-- ==== Sys2Proof/Tests/Slice0.lean ====
section
/-! SUPPORT. Tests: the well-formedness smoke, examples of the manual, and for every statement with hypotheses states
and operands that meet them. -/

set_option Elab.async false

namespace Sys2Proof.Tests

open Sys2Proof Sys2Proof.Machine

/-! ## A module at work, for the witnesses -/

/-- A partition in service. -/
def partIn : Partition := { Partition.reset.placed with unit := .inService }

/-- A peer that may do everything. -/
def peerA : Peer :=
  { node := 2, remoteGen := 1, remoteCtx := 0, doorbellIn := true, signalIn := true, writeIn := true, valid := true }

/-- An ACTIVE context with one partition, one 1 GiB page and two peers. -/
def ctxA : Context :=
  { Context.reset with
    state := .active
    yard := [{ phys := 0, base := 0, size := 16 }]
    pages := [{ vbase := 0, big := true, addr := 0, write := true }]
    peers := [peerA, peerA]
    groups := [(0, [{ parent := none, children := [] }]), (1, [{ parent := none, children := [0] }]),
               (2, [{ parent := some 0, children := [] }])] }

/-- A running ring of 64 wagons in module memory. -/
def ringA : Ring := { Ring.reset with state := .running, logSize := 6, cplBase := 4096, tail := 8 }

/-- A port UP with nothing under way. -/
def portUp : Port := { Port.reset with unit := .inService, state := .up, peerNode := 2 }

/-- The module at work: one partition, one memory device, one port, context 0 with ring 0 and token 0. -/
def ws : State :=
  { State.reset with
    parts := partIn :: List.replicate 7 Partition.reset
    cores := List.replicate 16 { ControlCore.reset with unit := .inService }
    ctxs := [(0, ctxA)]
    rings := [(0, ringA)]
    tokens := [(0, { value := 0, owner := some 0 })]
    mem := { Memory.reset with
      devices := { unit := .inService, attempts := 1, trained := true } ::
        List.replicate 11 { unit := .fenced, attempts := 3, trained := false }
      map := [0] }
    rails := { Rails.reset with
      ports := portUp :: List.replicate 19 Port.reset, node := 1, epoch := 7, routes := [(0, (2, 1))] }
    book := { Book.reset with fwState := 3, eid := some 9, peer := some 8, mctpUp := true }
    pcie := { Pcie.reset with linkUp := true, ready := true, busMaster := true, msixEnabled := true }
    power := { Power.reset with state := .run }
    hay := Hay.reset
    start := { Start.reset with phase := .rom, control := true } }

/-- The same with context 0 HALTED. -/
def wsH : State := ws.modCtx 0 (fun c => { c with state := .halted })

/-- The same with one free block of Yard left, the rest held by context 3. -/
def wsFull : State :=
  ws.modCtx 3 (fun c => { c with state := .halted, yard := [{ phys := 0, base := 17, size := 1455 }] })

/-- A request of a channel. -/
def rq (ch : Chan) (op : Nat) (payload : List Byte) : Request :=
  { chan := ch, opcode := op, flags := 0, client := 1, tag := 0, ack := 0, payload := payload, broken := false }

/-- A request with an authorisation block of zeros that names a key. -/
def rqs (op : Nat) (body : List Byte) (key : Nat) : Request :=
  { rq .pcie op (body ++ List.replicate 32 0 ++ leBytes 1 key ++ List.replicate 2823 0) with flags := 0x10 }

/-- A state in which a request alone is received. -/
def ask (s : State) (r : Request) : State := s.modChan r.chan (fun c => { c with received := [r] })

/-- A state in which a request alone is received, under a live nonce of value 0. -/
def askS (s : State) (r : Request) : State :=
  { ask s r with sec.nonces := [{ chan := .pcie, value := 0, issued := 0 }] }

/-- Naming context 0 under its generation, and more. -/
def nm (rest : List Byte) : List Byte := leBytes 4 0 ++ leBytes 2 1 ++ rest

/-- A request ticket's bytes, with its check. -/
def ticket (seq op : Nat) : List Byte :=
  let head := fun (crc : Nat) =>
    leBytes 4 seq ++ leBytes 4 0 ++ leBytes 2 op ++ leBytes 2 0 ++ leBytes 2 0 ++ leBytes 2 0 ++ leBytes 4 1 ++
      leBytes 4 0 ++ leBytes 4 crc ++ leBytes 4 0
  head (crc32c (head 0)).toNat

/-- The block writes of a vendor-defined message that carries a ticket, from the tray controller. -/
def message (seq op : Nat) : List (List Byte) :=
  (messagePackets 9 8 (ticketMessage (ticket seq op))).map (smbWrite smbAddress 0x10)

/-- A wagon dispatched by ring 0 for context 0. -/
def fl (u : UnitRef) (stage : Stage) (bits : Nat) : Flight :=
  { ring := 0, index := 0, ctx := 0, gen := 1, bits := BitVec.ofNat 512 bits, unit := u, stage := stage, tile := 0
    status := 0, flags := 0, causes := [], plane := 0, row := 0, col := 0, issuedAll := false, peer := none
    tags := [], cutShort := false, fence := none, list := [] }

/-- A state with one wagon dispatched. -/
def fly (s : State) (f : Flight) : State := { s with marsh.flights := [f] }

/-- A packet from node 2 to this module for context 0, under the epoch. -/
def pk (kind arg length : Nat) (data : List Byte) : Packet :=
  { epoch := 7, dst := 1, src := 2, tag := 5, arg := BitVec.ofNat 64 arg, length := length, ctx := 0, gen := 1
    kind := kind, pflags := 0, data := data }

/-- A state in which port 0 holds one packet, in lane 0. -/
def lane (s : State) (x : Packet) : State := s.modPort 0 (fun p => { p with rxq := [[(x, 1)], [], [], []] })

/-- A packet of tag 5 sent to node 2 and not settled. -/
def sentTo (kind : Nat) (w : Waiter) : OutPacket :=
  { packet := { pk kind 0 0 [] with dst := 2, src := 1 }, port := 0, ctx := 0, waiter := w }

/-- A full segment of a collective. -/
def segmentA : Packet := pk 8 (2 ^ 48) 4112 (List.replicate 4112 0)

theorem segment_taken : (lane ws segmentA).packetRefusal segmentA = none := by
  have h : segmentA.isCut = false := by
    unfold Packet.isCut
    rw [show segmentA.data.length = 4112 from List.length_replicate]
    rfl
  unfold State.packetRefusal
  rw [h]
  decide +kernel

/-- A mirror store of context 0. -/
def storeA : Store :=
  { sourceNode := 2, sourcePeer := 0, slotBytes := 2 ^ 21, opened := none, applied := 0, restoring := none }

/-- A state whose context 0 is a mirror store. -/
def asStore (s : State) (y : Store) : State := s.modCtx 0 (fun c => { c with store := some y })

/-- A mirror in progress for the wagon of ring 0. -/
def mirrorA (phase : MirrorPhase) : Mirror :=
  { ring := 0, index := 0, phase := phase, slot := false, retried := false, left := [], tags := [5], bytesSent := 0
    bad := false }

/-- A state whose context 0 mirrors. -/
def mirrors (s : State) (phase : MirrorPhase) : State := s.modCtx 0 (fun c => { c with mirror := some (mirrorA phase) })

/-- A read of a mover for the wagon of ring 0. -/
def readA (gen : W16) (host : Bool) : ReadReq :=
  { tag := 0, ring := 0, index := 0, ctx := 0, gen := gen, host := host, src := 0, dst := 64, n := 64, held := none }

/-- A state in which mover 0 of partition 0 waits for one read. -/
def reading (s : State) (r : ReadReq) : State := s.modMover 0 0 (fun m => { m with reads := [r] })

/-- A flit of lane 0. -/
def flitA : Flit := { seq := 0, vl := 0, first := true, last := true, bytes := List.replicate 256 0 }

/-- A restore of one page whose packet is sent, with no line damaged. -/
theorem restored {s : State} {c : Nat} {p : Peer} {base : Nat} {pages : List (Nat × Nat)} (hp : pages = [(0, 0)])
    (h : s.mem.damaged = [])
    (hs : ∀ data, (s.sendTo 0x1 p 0 0 data c (.restore c)).map (fun x => x.1) = some 0) :
    s.restorePages c p cleanLines base pages = (some [0], (s.restorePages c p cleanLines base pages).2) := by
  subst hp
  obtain ⟨data, e⟩ := s.restorePage_clean h c p 0 (base + 0)
  rw [hs data] at e
  refine Prod.ext ?_ rfl
  unfold State.restorePages
  dsimp only
  split
  · next x u f => rw [f] at e; cases e
  · next x t u f => rw [f] at e; cases e; rfl

/-- A COUPLE_RESTORE on a store whose record holds one region of one page. -/
def reqR : Request := rq .pcie 0x0906 (nm (leBytes 2 1))
def wsR : State := ask { asStore wsH storeA with mem.bytes := [(26, 2), (40, 1), (74, 0x20)] } reqR

theorem sends_page (data : List Byte) :
    ((wsR.started .pcie reqR []).sendTo 0x1 peerA 0 0 data 0 (.restore 0)).map (fun x => x.1) = some 0 :=
  State.sendTo_tag (by decide +kernel) rfl (by decide +kernel)

/-- Executions without an error, and with a parity error. -/
def tileA (parity : Bool) : TileFaults := { slips := [], image := [], parity := parity }
def laneA (parity : Bool) : LaneFaults := { slips := [], parity := parity }

/-- A reply with a full payload. -/
def ticketA : OutTicket :=
  { opcode := 0x0110, event := false, client := 1, tag := 0, code := 0, detail := 0, payload := List.replicate 480 1 }

/-- A vector's entry, programmed and not masked. -/
def entryA : MsixEntry := { addr := 1, data := 1, masked := false, programmed := true }

/-- The identity record of a QSH-20, with its CRC-32C (R403). -/
def recordA : List Byte :=
  let body := leBytes 8 1 ++ cartPart ++ [1, 14] ++ leBytes 10 0
  body ++ leBytes 4 (crc32c body).toNat

/-- Measurements of a good cartridge. -/
def cartA : CartMeas :=
  { reads := [recordA], cellsMv := List.replicate 14 3000, tempMc := 25000, stackMv := 42000, zero := [0]
    readBacks := written }

/-- A record of zeros has no sequence number, so that the next one has room. -/
theorem room (n : Nat) (h : estSeq (List.replicate 64 0) = some n ∨ estSeq (List.replicate 64 0) = some n) :
    n + 1 < 2 ^ 64 := by
  rw [show estSeq (List.replicate 64 0) = none by decide +kernel] at h
  rcases h with h | h <;> cases h

/-- A scheduled anchor walk. -/
def walkA : Walk := { id := 1, empty := false, running := false, limited := false }

/-- A slot of the recorder. -/
def slotA : Slot :=
  { code := 0x8004, source := 0, lin := true, base := 0, width := 64, total := 1, low := 0, high := 0, firstStamp := 0
    lastStamp := 0, bins := [], seq := 0, lastMs := 0 }

/-- An event of the log. -/
def eventA : Event :=
  { id := 1, code := 0x0201, cls := 1, level := 0, taken := 0, escalated := false, absorbed := false
    injected := false, state := 0, ctx := none, source := source 1 0 0, stamp := 0, info := 0 }

/-- A report that waits. -/
def reportA : Report := { source := source 1 0 0, code := 0x0201, ctx := none, info := 0, injected := false }

/-- An open update. -/
def updateA : Update :=
  { imageBytes := 4096, got := [], verified := false, committed := false, writing := false, discarded := false }

/-- A Roundhouse that took every byte of an image, whose header is all zeros. -/
def loadedA : Roundhouse :=
  { Roundhouse.reset with state := .download, size := 4096, taken := 4096, header := List.replicate 128 0 }

/-- A key pair, whose public key is left unevaluated. -/
def pairA : KeyPair := { skSeed := 1, skPrf := 2, pubSeed := 3 }

theorem public_length (k : KeyPair) : k.publicKey.length = 68 := by
  simp only [KeyPair.publicKey, slice, List.length_append, List.length_replicate, List.length_take]
  omega

/-- The module at work under an owner's key. -/
def ownedBy (key : List Byte) : State :=
  { ws with mram.ownerKey := TwoCopy.fresh (some key), fuses.ownerHash := keyHash key }

def ownerA : List Byte := List.replicate 68 0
________________________
_What is being asked_
Transcribe exactly the lines from the one containing "firstStamp := 0" through the end of the records, both included, and nothing else.

_Answer to this task_
  { code := 0x8004, source := 0, lin := true, base := 0, width := 64, total := 1, low := 0, high := 0, firstStamp := 0
    lastStamp := 0, bins := [], seq := 0, lastMs := 0 }

/-- An event of the log. -/
def eventA : Event :=
  { id := 1, code := 0x0201, cls := 1, level := 0, taken := 0, escalated := false, absorbed := false
    injected := false, state := 0, ctx := none, source := source 1 0 0, stamp := 0, info := 0 }

/-- A report that waits. -/
def reportA : Report := { source := source 1 0 0, code := 0x0201, ctx := none, info := 0, injected := false }

/-- An open update. -/
def updateA : Update :=
  { imageBytes := 4096, got := [], verified := false, committed := false, writing := false, discarded := false }

/-- A Roundhouse that took every byte of an image, whose header is all zeros. -/
def loadedA : Roundhouse :=
  { Roundhouse.reset with state := .download, size := 4096, taken := 4096, header := List.replicate 128 0 }

/-- A key pair, whose public key is left unevaluated. -/
def pairA : KeyPair := { skSeed := 1, skPrf := 2, pubSeed := 3 }

theorem public_length (k : KeyPair) : k.publicKey.length = 68 := by
  simp only [KeyPair.publicKey, slice, List.length_append, List.length_replicate, List.length_take]
  omega

/-- The module at work under an owner's key. -/
def ownedBy (key : List Byte) : State :=
  { ws with mram.ownerKey := TwoCopy.fresh (some key), fuses.ownerHash := keyHash key }

def ownerA : List Byte := List.replicate 68 0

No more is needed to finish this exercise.